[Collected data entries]
[Start of section]

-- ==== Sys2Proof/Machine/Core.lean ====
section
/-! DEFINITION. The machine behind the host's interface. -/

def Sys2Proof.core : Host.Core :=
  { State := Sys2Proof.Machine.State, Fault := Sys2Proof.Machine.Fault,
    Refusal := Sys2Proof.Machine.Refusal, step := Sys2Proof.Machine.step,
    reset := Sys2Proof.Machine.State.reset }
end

[End of section]

- Work to complete
Find the word "Core" in the records and pull out each line that has it.

- Problem solution
-- ==== Sys2Proof/Machine/Core.lean ====
def Sys2Proof.core : Host.Core :=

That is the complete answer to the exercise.